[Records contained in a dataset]
-- -- --

theorem kept_bucketCompletes (s : State) (b) :
    Kept [.board, .trackers, .exch, .trig, .callR, .fltR] s (State.bucketCompletes s b) := by
  unfold State.bucketCompletes
  extract_lets +onlyGivenNames x0; clear_value x0; extract_lets +onlyGivenNames x1; clear_value x1
  extract_lets +onlyGivenNames x2; refine Kept.cut (x := x2) ?_ ?_; unfold x2
  refine Kept.step (kept_setBf ..) (by decide) ?_; exact Kept.refl _ _; clear_value x2; intro h3
  refine Kept.ite ?_ ?_; assumption; extract_lets +onlyGivenNames x4; refine Kept.cut (x := x4) ?_ ?_; unfold x4
  refine Kept.step (kept_passClose ..) (by decide) ?_; assumption; clear_value x4; intro h5; refine Kept.ite ?_ ?_
  refine Kept.step (kept_post ..) (by decide) ?_; assumption; assumption

theorem kept_exchHalt (s : State) (uid) (code) :
    Kept [.lines, .flights, .queues, .exch, .trig, .ctlR, .lineR, .callR, .propR, .fltR] s (State.exchHalt s uid code) := by
  unfold State.exchHalt
  extract_lets +onlyGivenNames x0; refine Kept.cut (x := x0) ?_ ?_; unfold x0; refine Kept.ite ?_ ?_
  refine Kept.step (kept_count ..) (by decide) ?_; exact Kept.refl _ _; exact Kept.refl _ _; clear_value x0; intro h1
  refine Kept.step (kept_engineHalt ..) (by decide) ?_; refine Kept.upd ?_; assumption

theorem kept_bucketSet (s : State) :
    Kept [.lines, .flights, .queues, .mem, .prop, .exch, .trig, .ctlR, .lineR, .callR, .propR, .fltR] s (State.bucketSet s) := by
  unfold State.bucketSet
  split; exact Kept.refl _ _; extract_lets +onlyGivenNames x0; clear_value x0; extract_lets +onlyGivenNames x1
  clear_value x1; refine Kept.ite ?_ ?_; refine Kept.step (kept_exchHalt ..) (by decide) ?_; exact Kept.refl _ _
  refine Kept.ite ?_ ?_; refine Kept.step (kept_exchHalt ..) (by decide) ?_; exact Kept.refl _ _
  extract_lets +onlyGivenNames x2; refine Kept.cutR (x := x2) ?_ ?_; unfold x2
  refine Kept.step (kept_readPlain ..) (by decide) ?_; exact Kept.refl _ _; clear_value x2; intro h3
  extract_lets +onlyGivenNames x4; refine Kept.cut (x := x4) ?_ ?_; unfold x4; assumption; clear_value x4; intro h5
  extract_lets +onlyGivenNames x6; clear_value x6; refine Kept.ite ?_ ?_
  refine Kept.step (kept_exchHalt ..) (by decide) ?_; assumption; split
  refine Kept.step (kept_exchHalt ..) (by decide) ?_; assumption; extract_lets +onlyGivenNames x7; clear_value x7
  extract_lets +onlyGivenNames x8; refine Kept.cut (x := x8) ?_ ?_; unfold x8
  refine Kept.step (kept_setBucket ..) (by decide) ?_; assumption; clear_value x8; intro h9
  extract_lets +onlyGivenNames x10; clear_value x10; extract_lets +onlyGivenNames x11
  refine Kept.cut (x := x11) ?_ ?_; unfold x11; refine Kept.upd ?_; assumption; clear_value x11; intro h12
  refine Kept.step (kept_exchDone ..) (by decide) ?_; assumption

theorem kept_closeOp (s : State) (b) (gen) (count) (max) (sum) (fail) :
    Kept [.board, .trackers, .exch, .trig, .callR, .trkR, .exchR, .fltR] s (State.closeOp s b gen count max sum fail).2 := by
  unfold State.closeOp
  refine Kept.iteR ?_ ?_; refine Kept.step (kept_refuseOp ..) (by decide) ?_; exact Kept.refl _ _
  extract_lets +onlyGivenNames x0; clear_value x0; extract_lets +onlyGivenNames x1; clear_value x1
  extract_lets +onlyGivenNames x2; clear_value x2; extract_lets +onlyGivenNames x3; refine Kept.cut (x := x3) ?_ ?_
  unfold x3; refine Kept.ite ?_ ?_; refine Kept.step (kept_passNote ..) (by decide) ?_
  refine Kept.step (kept_passOpen ..) (by decide) ?_; exact Kept.refl _ _; exact Kept.refl _ _
  clear_value x3; intro h4; extract_lets +onlyGivenNames x5; clear_value x5; extract_lets +onlyGivenNames x6
  clear_value x6; extract_lets +onlyGivenNames x7; clear_value x7; extract_lets +onlyGivenNames x8; clear_value x8
  extract_lets +onlyGivenNames x9; clear_value x9; extract_lets +onlyGivenNames x10; refine Kept.cut (x := x10) ?_ ?_
  unfold x10; refine Kept.step (kept_setBucket ..) (by decide) ?_; assumption; clear_value x10; intro h11
  extract_lets +onlyGivenNames x12; refine Kept.cut (x := x12) ?_ ?_; unfold x12; refine Kept.ite ?_ ?_
  refine Kept.step (kept_exchStray ..) (by decide) ?_; assumption; assumption; clear_value x12; intro h13
  refine Kept.pairR ?_; refine Kept.ite ?_ ?_; refine Kept.step (kept_bucketCompletes ..) (by decide) ?_; assumption
  assumption

theorem kept_ropDone (s : State) (r) :
    Kept [.fab, .outs, .trig, .exchR, .fabR, .fltR] s (State.ropDone s r) := by
  unfold State.ropDone
  refine Kept.step (kept_pumpPosts ..) (by decide) ?_; refine Kept.upd ?_; exact Kept.refl _ _

theorem kept_ropFails (s : State) (r) (code) :
    Kept [.lines, .flights, .fab, .fly, .outs, .trig, .ctlR, .lineR, .callR, .flyR, .exchR, .fabR, .fltR] s (State.ropFails s r code) := by
  unfold State.ropFails
  extract_lets +onlyGivenNames x0; refine Kept.cut (x := x0) ?_ ?_; unfold x0
  refine Kept.step (kept_ropDone ..) (by decide) ?_; exact Kept.refl _ _; clear_value x0; intro h1; split
  refine Kept.step (kept_flySettle ..) (by decide) ?_; refine Kept.step (kept_flyFails ..) (by decide) ?_; assumption
  refine Kept.step (kept_flySettle ..) (by decide) ?_; refine Kept.step (kept_flyFails ..) (by decide) ?_
  refine Kept.step (kept_flyData ..) (by decide) ?_; assumption; refine Kept.ite ?_ ?_
  refine Kept.step (kept_halt ..) (by decide) ?_; assumption; assumption

theorem kept_ropStray (s : State) :
    Kept [.fabR] s (State.ropStray s) := by
  unfold State.ropStray
  refine Kept.step (kept_count ..) (by decide) ?_; exact Kept.refl _ _

theorem kept_doneIn (s : State) (src) (tag) (status) :
    Kept [.lines, .flights, .fab, .fly, .outs, .trig, .ctlR, .powerR, .lineR, .callR, .flyR, .exchR, .fabR, .fltR] s (State.doneIn s src tag status) := by
  unfold State.doneIn
  refine Kept.next (kept_serveOp (fun u0 => ?_) (by decide) ..) ?_; split
  refine Kept.step (kept_ropStray ..) (by decide) ?_; exact Kept.refl _ _; split
  refine Kept.step (kept_ropStray ..) (by decide) ?_; exact Kept.refl _ _; refine Kept.ite ?_ ?_
  refine Kept.step (kept_flySettle ..) (by decide) ?_; refine Kept.step (kept_ropDone ..) (by decide) ?_
  exact Kept.refl _ _; refine Kept.step (kept_ropFails ..) (by decide) ?_; exact Kept.refl _ _; exact Kept.refl _ _

theorem kept_downRetry (s : State) (p) :
    Kept [.fab, .outs] s (State.downRetry s p) := by
  unfold State.downRetry
  refine Kept.ite ?_ ?_; exact Kept.refl _ _; refine Kept.iter _ (fun u0 y1 => ?_) ?_; refine Kept.ite ?_ ?_
  refine Kept.step (kept_trainReq ..) (by decide) ?_; exact Kept.refl _ _; exact Kept.refl _ _; exact Kept.refl _ _

theorem kept_exchAckIn (s : State) (src) (ch) (seq) :
    Kept [.flights, .queues, .mem, .prop, .bs, .fab, .exch, .outs, .trig, .propR, .exchR, .fabR, .fltR] s (State.exchAckIn s src ch seq) := by
  unfold State.exchAckIn
  refine Kept.ite ?_ ?_; refine Kept.step (kept_answered ..) (by decide) ?_; refine Kept.upd ?_; exact Kept.refl _ _
  refine Kept.ite ?_ ?_; split; refine Kept.step (kept_answered ..) (by decide) ?_; refine Kept.upd ?_
  exact Kept.refl _ _; exact Kept.refl _ _; exact Kept.refl _ _

theorem kept_exchAnswer (s : State) (dst) (kind) (ch) (bucket) (gen) (seq) :
    Kept [.fab, .outs, .trig, .exchR, .fabR, .fltR] s (State.exchAnswer s dst kind ch bucket gen seq) := by
  unfold State.exchAnswer
  refine Kept.step (kept_sendPacket ..) (by decide) ?_; exact Kept.refl _ _

theorem kept_exchCheck (s : State) (b) :
    Kept [.mem, .prop, .exch, .trig, .propR, .exchR, .fltR] s (State.exchCheck s b).2 := by
  unfold State.exchCheck
  extract_lets +onlyGivenNames x0; clear_value x0; extract_lets +onlyGivenNames x1; refine Kept.cutR (x := x1) ?_ ?_
  unfold x1; refine Kept.step (kept_accSum ..) (by decide) ?_; exact Kept.refl _ _; clear_value x1; intro h2
  extract_lets +onlyGivenNames x3; refine Kept.cut (x := x3) ?_ ?_; unfold x3
  refine Kept.step (kept_count ..) (by decide) ?_; assumption; clear_value x3; intro h4; refine Kept.iteR ?_ ?_
  refine Kept.pairR ?_; assumption; extract_lets +onlyGivenNames x5; refine Kept.cut (x := x5) ?_ ?_; unfold x5
  refine Kept.step (kept_count ..) (by decide) ?_; refine Kept.step (kept_setBf ..) (by decide) ?_; assumption
  clear_value x5; intro h6; refine Kept.pairR ?_; refine Kept.step (kept_logRecord ..) (by decide) ?_; assumption

theorem kept_sendSync (s : State) (dst) (kind) (bucket) (gen) (arg) (uid) :
    Kept [.fab, .exch, .outs, .trig, .exchR, .fabR, .fltR] s (State.sendSync s dst kind bucket gen arg uid) := by
  unfold State.sendSync
  refine Kept.step (kept_sendPacket ..) (by decide) ?_; refine Kept.upd ?_; exact Kept.refl _ _

theorem kept_zeroWords (s : State) (a) (n) :
    Kept [.mem, .prop] s (State.zeroWords s a n) := by
  unfold State.zeroWords
  refine Kept.ite ?_ ?_; exact Kept.refl _ _; refine Kept.step (kept_markWritten ..) (by decide) ?_
  refine Kept.upd ?_; exact Kept.refl _ _

theorem kept_zeroBytes (s : State) (a) (n) :
    Kept [.mem, .prop, .trig, .propR, .fltR] s (State.zeroBytes s a n) := by
  unfold State.zeroBytes
  extract_lets +onlyGivenNames x0; clear_value x0; extract_lets +onlyGivenNames x1; refine Kept.cut (x := x1) ?_ ?_
  unfold x1; refine Kept.iter _ (fun u2 y3 => ?_) ?_; extract_lets +onlyGivenNames x4; clear_value x4
  refine Kept.step (kept_zeroWords ..) (by decide) ?_; exact Kept.refl _ _; exact Kept.refl _ _
  clear_value x1; intro h5; refine Kept.ite ?_ ?_; assumption; refine Kept.step (kept_put ..) (by decide) ?_
  assumption

theorem kept_zeroPlane (s : State) (a) (n) :
    Kept [.mem, .prop, .trig, .propR, .fltR] s (State.zeroPlane s a n) := by
  unfold State.zeroPlane
  refine Kept.ite ?_ ?_; refine Kept.step (kept_zeroBytes ..) (by decide) ?_; exact Kept.refl _ _; exact Kept.refl _ _

theorem kept_zeroAcc (s : State) (e) :
    Kept [.mem, .prop, .trig, .propR, .fltR] s (State.zeroAcc s e) := by
  unfold State.zeroAcc
  refine Kept.step (kept_zeroPlane ..) (by decide) ?_; exact Kept.refl _ _

theorem kept_zeroPmask (s : State) (e) :
    Kept [.mem, .prop, .trig, .propR, .fltR] s (State.zeroPmask s e) := by
  unfold State.zeroPmask
  refine Kept.step (kept_zeroPlane ..) (by decide) ?_; exact Kept.refl _ _

theorem kept_exchOpen (s : State) :
    Kept [.lines, .flights, .queues, .mem, .prop, .fab, .exch, .outs, .trig, .ctlR, .lineR, .callR, .propR, .exchR, .fabR, .fltR] s (State.exchOpen s) := by
  unfold State.exchOpen
  split; exact Kept.refl _ _; refine Kept.ite ?_ ?_; refine Kept.step (kept_exchFinish ..) (by decide) ?_
  exact Kept.refl _ _; extract_lets +onlyGivenNames x0; clear_value x0; extract_lets +onlyGivenNames x1
  clear_value x1; extract_lets +onlyGivenNames x2; clear_value x2; extract_lets +onlyGivenNames x3; clear_value x3
  split; refine Kept.step (kept_exchHalt ..) (by decide) ?_; exact Kept.refl _ _; extract_lets +onlyGivenNames x4
  clear_value x4; extract_lets +onlyGivenNames x5; clear_value x5; extract_lets +onlyGivenNames x6; clear_value x6
  extract_lets +onlyGivenNames x7; refine Kept.cut (x := x7) ?_ ?_; unfold x7
  refine Kept.step (kept_setBucket ..) (by decide) ?_; refine Kept.step (kept_startFlight ..) (by decide) ?_
  exact Kept.refl _ _; clear_value x7; intro h8; extract_lets +onlyGivenNames x9; refine Kept.cut (x := x9) ?_ ?_
  unfold x9; refine Kept.step (kept_zeroPmask ..) (by decide) ?_; assumption; clear_value x9; intro h10
  extract_lets +onlyGivenNames x11; refine Kept.cut (x := x11) ?_ ?_; unfold x11; refine Kept.ite ?_ ?_
  refine Kept.step (kept_zeroAcc ..) (by decide) ?_; assumption; assumption; clear_value x11; intro h12
  extract_lets +onlyGivenNames x13; clear_value x13; extract_lets +onlyGivenNames x14
  refine Kept.cut (x := x14) ?_ ?_; unfold x14; refine Kept.upd ?_; assumption; clear_value x14; intro h15
  extract_lets +onlyGivenNames x16; refine Kept.cut (x := x16) ?_ ?_; unfold x16
  refine Kept.fold _ (fun u17 y18 => ?_) ?_; refine Kept.step (kept_sendSync ..) (by decide) ?_; exact Kept.refl _ _
  assumption; clear_value x16; intro h19; refine Kept.step (kept_exchFinish ..) (by decide) ?_; assumption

-- -- --

TASK ITEM. Your task is to reproduce the entries exactly, starting at the first line and ending with the line containing "x0; refine Kept.ite ?_ ?_".

ANSWER SECTION.
theorem kept_bucketCompletes (s : State) (b) :
    Kept [.board, .trackers, .exch, .trig, .callR, .fltR] s (State.bucketCompletes s b) := by
  unfold State.bucketCompletes
  extract_lets +onlyGivenNames x0; clear_value x0; extract_lets +onlyGivenNames x1; clear_value x1
  extract_lets +onlyGivenNames x2; refine Kept.cut (x := x2) ?_ ?_; unfold x2
  refine Kept.step (kept_setBf ..) (by decide) ?_; exact Kept.refl _ _; clear_value x2; intro h3
  refine Kept.ite ?_ ?_; assumption; extract_lets +onlyGivenNames x4; refine Kept.cut (x := x4) ?_ ?_; unfold x4
  refine Kept.step (kept_passClose ..) (by decide) ?_; assumption; clear_value x4; intro h5; refine Kept.ite ?_ ?_
  refine Kept.step (kept_post ..) (by decide) ?_; assumption; assumption

theorem kept_exchHalt (s : State) (uid) (code) :
    Kept [.lines, .flights, .queues, .exch, .trig, .ctlR, .lineR, .callR, .propR, .fltR] s (State.exchHalt s uid code) := by
  unfold State.exchHalt
  extract_lets +onlyGivenNames x0; refine Kept.cut (x := x0) ?_ ?_; unfold x0; refine Kept.ite ?_ ?_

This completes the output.